Task item: Each line below from the one containing "let a := rf s (bar f 0x028) 0 48" through the one containing "(.regData f a 0))" is to be given again exactly, and no line outside that span.

Extracted material:
/-- The BRD_ registers of a router (R274); the sequence registers are in plane 0 at a tile with a core, and an output that
is absent has no slot table (R259). -/
def brdReg (s : State) (r o : Nat) : Option RegView :=
  let p := r / 72
  let t := r % 72
  if o = 0x000 then r64 (pack [(16, 8, t), (8, 1, p), (0, 7, brdPorts s p t)])
  else if o = 0x028 ∧ p = 0 ∧ (coreAt s t).isSome then r64 (seqDataView s p t)
  else if o ∈ [0x008, 0x010] then stored64 s (brdA p t o)
  else if (o = 0x020 ∧ p = 0 ∧ (coreAt s t).isSome) ∨ (0x1000 ≤ o ∧ o < 0x2C00 ∧ o % 4 = 0 ∧ portAt s p t ((o - 0x1000) / 0x400)) then stored32 s (brdA p t o)
  else none

/-- The LNK_ registers of a link (R309). LNK_ROP counts the operations of the link's pair. -/
def lnkReg (s : State) (n o : Nat) : Option RegView :=
  let l := link s n
  if o = 0x010 then stored32 s (lnkA n o)
  else if o = 0x028 then r64 (pack [(48, 16, l.txNext), (32, 16, (l.unacked.head?.map (·.seq)).getD l.txNext), (16, 16, l.rxNext)])
  else if o = 0x030 then r64 (pack [(32, 32, l.grantD), (0, 32, l.sentD)])
  else if o = 0x038 then r64 (pack [(32, 32, l.grantM), (0, 32, l.sentM)])
  else if o = 0x058 then r64 (setFld (rg s (lnkA n o)) 0 32 (lehrOcc l))
  else if o = 0x060 then r64 (setFld (rg s (lnkA n o)) 56 8 (if n % 2 = 0 then (rop s (n / 2)).out.length else 0))
  else if o ∈ [0x000, 0x008, 0x018, 0x020, 0x040, 0x048, 0x050] ∨ (0x4000 ≤ o ∧ o < 0xC000 ∧ o % 8 = 0) then stored64 s (lnkA n o)
  else if 0x1000 ≤ o ∧ o < 0x3000 ∧ o % 4 = 0 then stored32 s (lnkA n o)
  else none

/-! ### The functions' registers (R401) -/

/-- HST_FN_STAT. -/
def fnStatView (s : State) (f : Nat) : Nat :=
  pack [(63, 1, b2n (busMaster s f)), (62, 1, b2n (paired s)), (61, 1, b2n (launched s)), (56, 4, rf s (parA 0x000) 56 4), (0, 32, rf s (bar f 0x008) 0 32)]
/-- HST_RING_STAT_k of an envelope. -/
def ringStatView (s : State) (e k : Nat) : Nat :=
  let v := srvSeen s e
  let r := tget {} v.rings k
  pack [(63, 1, b2n r.reg), (62, 1, b2n ((tget none (srv s e).req k).isSome || (tget none v.req k).isSome)), (61, 1, rf s (twnA (0x040 + 4 * e)) k 1),
    (32, 16, tget 0 v.ringStatus k), (0, 18, r.queue.length)]
/-- HST_RANGE_STAT of an envelope. -/
def rangeStatView (s : State) (e : Nat) : Nat :=
  let v := srvSeen s e
  pack [(48, 16, v.rangeStatus), (8, 8, pack ((List.range 8).map fun r => (r, 1, b2n ((tget none (srv s e).req (16 + r)).isSome || (tget none v.req (16 + r)).isSome)))),
    (0, 8, pack ((List.range 8).map fun r => (r, 1, b2n (tget {} v.hranges r).reg)))]

/-- BAR0 of a virtual function. -/
def vfReg (s : State) (f o : Nat) : Option RegView :=
  if 0x100 ≤ o ∧ o < 0x500 then
    (match o % 0x40 with
     | 0x20 => stored32 s (bar f o)
     | 0x24 => r32 0
     | 0x28 => r64 (ringStatView s (f - 1) ((o - 0x100) / 0x40))
     | x => if x < 0x20 ∧ x % 8 = 0 then stored64 s (bar f o) else none)
  else if 0x600 ≤ o ∧ o < 0x680 ∧ o % 8 = 0 then stored64 s (bar f o)
  else if o = 0x680 then r32 0
  else if o = 0x688 then r64 (rangeStatView s (f - 1))
  else none

/-- BAR0 of the physical function. KEL_MBX_RSP and KEL_STAT are as the Keel left them. -/
def pfReg (s : State) (o : Nat) : Option RegView :=
  if o ∈ [0x100, 0x108, 0x110, 0x280, 0x300, 0x308] ∨ (0x200 ≤ o ∧ o < 0x280 ∧ o % 8 = 0) then stored64 s (bar 0 o) else none

/-- A register of a function's BAR0 (R401); HST_RWIN_DATA has a row of its own. -/
def barReg (s : State) (f o : Nat) : Option RegView :=
  if o = 0x000 then r64 (pack [(51, 13, rf s (parA 0x030) 0 13), (40, 8, Config.stepping.toNat), (32, 5, f), (28, 4, f - 1)])
  else if o = 0x008 then r64 (fnStatView s f)
  else if o = 0x010 then stored32 s (bar f o)
  else if o = 0x018 then r64 (ttc s)
  else if o = 0x020 then stored64 s (ttA 0x008)
  else if o = 0x028 then stored64 s (bar f o)
  else if o = 0x030 then r64 0
  else if 0x8000 ≤ o ∧ o < 0x8000 + 16 * (if f = 0 then 8 else 18) ∧ o % 8 = 0 then stored64 s (bar f o)
  else if o = 0x9000 then stored64 s (bar f o)
  else if f = 0 then pfReg s o else vfReg s f o

/-- The register that begins at an address (R7, R8). -/
def readReg (s : State) (a : Nat) : Option RegView :=
  let o := a % 0x10000
  let k := a / 0x10000 % 0x100
  match a / 0x1000000 with
  | 0x20000 => rootReg s (a % 0x1000000)
  | 0x20001 => if k < 60 then coreReg s k o else none
  | 0x20002 => if k < 12 then drmReg s k o else none
  | 0x20003 => if k < 12 then bauReg s k o else none
  | 0x20004 => if k < 144 then brdReg s k o else none
  | 0x20005 => if k < 24 then lnkReg s k o else none
  | 0x1000000 => if k ≤ 16 then barReg s k o else none
  | _ => none

/-! ### Narrow and misaligned accesses (R8) -/

/-- The base of the block that owns an address: 4 KiB in a core's block and in the root's, 64 KiB elsewhere. -/
def blockOf (a : Nat) : Nat := if a / 0x1000000 = 0x20000 ∨ a / 0x1000000 = 0x20001 then a / 0x1000 * 0x1000 else a / 0x10000 * 0x10000
/-- The owning block counts an access it does not serve. -/
def countNarrow (s : State) (a : Nat) : State := { s with narrow := tset 0 s.narrow (blockOf a) (tget 0 s.narrow (blockOf a) + 1) }

/-- An access of some width at an address covers a register whole. -/
def wholeReg (s : State) (a bytes : Nat) : Bool := match readReg s a with | some r => r.w == 8 * bytes | none => false
/-- An access begins in some register. -/
def meetsReg (s : State) (a : Nat) : Bool := (readReg s (a / 8 * 8)).isSome || (readReg s (a / 4 * 4)).isSome

/-- MISALIGNED_REGISTER_READ (R8): all zeros, no effect, counted. A read of a register's own width at its own address is
no such read; nor is one that lies in no register. -/
def execMisalignedRegisterRead (addr : BitVec 64) (bytes : BitVec 8) (s : State) : Host.Outcome State Fault Refusal :=
  .next (
    let a := addr.toNat
    if wholeReg s a bytes.toNat || !meetsReg s a then s else emit (countNarrow s a) (.regData 0 a 0))

/-! ### Plain writes (R9, R10) -/

/-- The bits of a register that a write stores, and those it clears by a 1, of the registers whose writes have no row of
their own. -/
def writeBits (a : Nat) : Nat × Nat :=
  let o := a % 0x10000
  let k := a / 0x10000 % 0x100
  let w (lo n : Nat) : Nat := (2 ^ n - 1) * 2 ^ lo
  let page := w 12 52
  match a / 0x1000000 with
  | 0x20000 =>
    if 0x10200 ≤ a % 0x1000000 ∧ a % 0x1000000 < 0x10300 ∧ a % 16 = 8 then (w 0 1, w 1 2)
    else if a = crlA 0x050 ∨ a = pwrA 0x020 then (w 0 7, 0)
    else if a = secA 0x018 then (w 14 2 + w 0 10, 0)
    else if tqA 0 0 ≤ a ∧ a < tqA 64 0 ∧ a % 0x40 = 0x10 then (w 29 1 + w 0 13, w 30 1)
    else (0, 0)
  | 0x20001 => if k < 60 ∧ o = 0x3000 then (w 0 1, 0) else (0, 0)
  | 0x20003 => if k < 12 ∧ o = 0x010 then (w 16 6 + w 0 13, 0) else (0, 0)
  | 0x20004 => if k < 144 ∧ o = 0x020 then (w 0 8, 0) else (0, 0)
  | 0x20005 => if k < 24 ∧ o = 0x010 then (w 28 4 + w 0 23, 0) else (0, 0)
  | 0x1000000 =>
    if 16 < k then (0, 0)
    else if o = 0x010 then (0, w 0 32)
    else if o = 0x028 then (w 3 45, 0)
    else if 0x8000 ≤ o ∧ o < 0x8000 + 16 * (if k = 0 then 8 else 18) then (if o % 16 = 0 then (w 0 64, 0) else if o % 16 = 8 then (w 0 33, 0) else (0, 0))
    else if k = 0 then
      (if 0x200 ≤ o ∧ o < 0x240 ∧ o % 8 = 0 then (w 0 64, 0) else if o = 0x300 then (page, 0) else if o = 0x308 then (w 0 40, 0) else (0, 0))
    else if 0x100 ≤ o ∧ o < 0x500 then
      (match o % 0x40 with
       | 0x00 => (page, 0) | 0x08 => (page, 0) | 0x10 => (w 3 61, 0) | 0x18 => (w 3 61, 0) | 0x20 => (w 8 5 + w 0 5, 0) | _ => (0, 0))
    else if 0x600 ≤ o ∧ o < 0x680 then (if o % 16 = 0 then (page, 0) else if o % 16 = 8 then (w 60 4 + w 0 36, 0) else (0, 0))
    else (0, 0)
  | _ => (0, 0)

/-- Configuration-space bits the model holds (log entry 12): bus mastering, VF Enable and NumVFs. -/
def cfgBits (a : Nat) : Nat :=
  let o := a % 0x1000
  let f := (a - cfgA 0 0) / 0x1000
  if a < cfgA 0 0 ∨ 16 < f then 0 else if o = 0x004 then 4 else if f = 0 ∧ o = 0x108 then 1 else if f = 0 ∧ o = 0x110 then 0xFFFF else 0

/-- The value a write leaves: stored bits are replaced, W1C bits written 1 are cleared, all others stand (R9, R10). -/
def writeValue (old v rw w1c : Nat) : Nat := (old &&& (2 ^ 64 - 1 - (rw ||| (v &&& w1c)))) ||| (v &&& rw)

/-- What a write to a register that read `old` does beside storing: RUN = 0 holds the gaffer at GAF_ENTRY, and RUN = 1
lets a gaffer so held start in the next cycle (R173); clearing the mask of a pending
vector sends its message (R408); an alarm comparator that the ownership table gives to no feature stays disabled (R320). -/
def afterWrite (s : State) (a old : Nat) : State :=
  let o := a % 0x10000
  let k := a / 0x10000 % 0x100
  if a / 0x1000000 = 0x20001 ∧ o = 0x3000 then
    (if bitAt (rg s a) 0 then (if bitAt old 0 then s else modCore s k fun x => { x with gaf := { x.gaf with at_ := now s + 1 } })
     else modCore s k fun x => { x with gaf := { x.gaf with pc := rf s (gafA k 0x010) 0 16, cur := rf s (gafA k 0x010) 0 16, waitTick := none, at_ := now s + 1 } })
  else if a / 0x1000000 = 0x1000000 ∧ 0x8000 ≤ o ∧ o < 0x9000 ∧ o % 16 = 8 then
    (let v := (o - 0x8000) / 16
     if !bitAt (rg s a) 32 && bitAt (rg s (bar k 0x9000)) v && hostReach s k then msixSend (setRf s (bar k 0x9000) v 1 0) k v else s)
  else if ttA 0x208 ≤ a ∧ a < ttA 0x308 ∧ a % 16 = 8 ∧ alarmOwned s ((a - ttA 0x208) / 16) = false then setRf s a 0 1 0
  else s

/-- REGISTER_WRITE (R8 to R10): a register without a write behaviour of its own takes the bits its access codes allow; a
write that does not cover a register whole is narrower or misaligned: ignored, and counted if it meets one. -/
def execRegisterWrite (addr : BitVec 64) (w : RegWrite) (s : State) : Host.Outcome State Fault Refusal :=
  .next (
    let a := addr.toNat
    if cfgBits a ≠ 0 then setRg s a (writeValue (rg s a) w.value.toNat (cfgBits a) 0)
    else if !wholeReg s a w.bytes.toNat then (if meetsReg s a then countNarrow s a else s)
    else
        let b := writeBits a
        if b = (0, 0) then s else afterWrite (setRg s a (writeValue (rg s a) w.value.toNat b.1 b.2)) a (rg s a))

/-! ### The read window (R402) -/

/-- Registers that act by being read, and KEL_WDOG, which only the Keel may access. -/
def keelOnly (a : Nat) : Bool := a == kelA 0x000 || a == kelA 0x008 || (decide (tqA 0 0 ≤ a ∧ a < tqA 64 0))

/-- A virtual function's window shows its envelope's block, the TT_ and PAR_ blocks, and the blocks of its own cores. -/
def vfSees (s : State) (e a : Nat) : Bool :=
  decide (srvA e 0 ≤ a ∧ a < srvA e 0x100) || decide (ttA 0 ≤ a ∧ a < ttA 0x1000) || decide (parA 0 ≤ a ∧ a < parA 0x1000) ||
    (a / 0x1000000 == 0x20001 && a % 0x10000 / 0x1000 != 2 && (envCores s e).contains (a / 0x10000 % 0x100))

/-- RWIN_READ (R402). -/
def execRwinRead (fn : Fin 17) (s : State) : Host.Outcome State Fault Refusal :=
  .next (
    let f := fn.val
    let a := rf s (bar f 0x028) 0 48
    let seen := if f = 0 then decide (0x020000000000 ≤ a) && !keelOnly a else vfSees s (f - 1) a
    match (if seen then readReg s a else none) with
    | some r => emit s (.regData f a r.v)
    | none => emit (bump s (bar f 0x008) 16 16) (.regData f a 0))

end Sys2Proof.Machine
end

Exercise response:
    let a := rf s (bar f 0x028) 0 48
    let seen := if f = 0 then decide (0x020000000000 ≤ a) && !keelOnly a else vfSees s (f - 1) a
    match (if seen then readReg s a else none) with
    | some r => emit s (.regData f a r.v)
    | none => emit (bump s (bar f 0x008) 16 16) (.regData f a 0))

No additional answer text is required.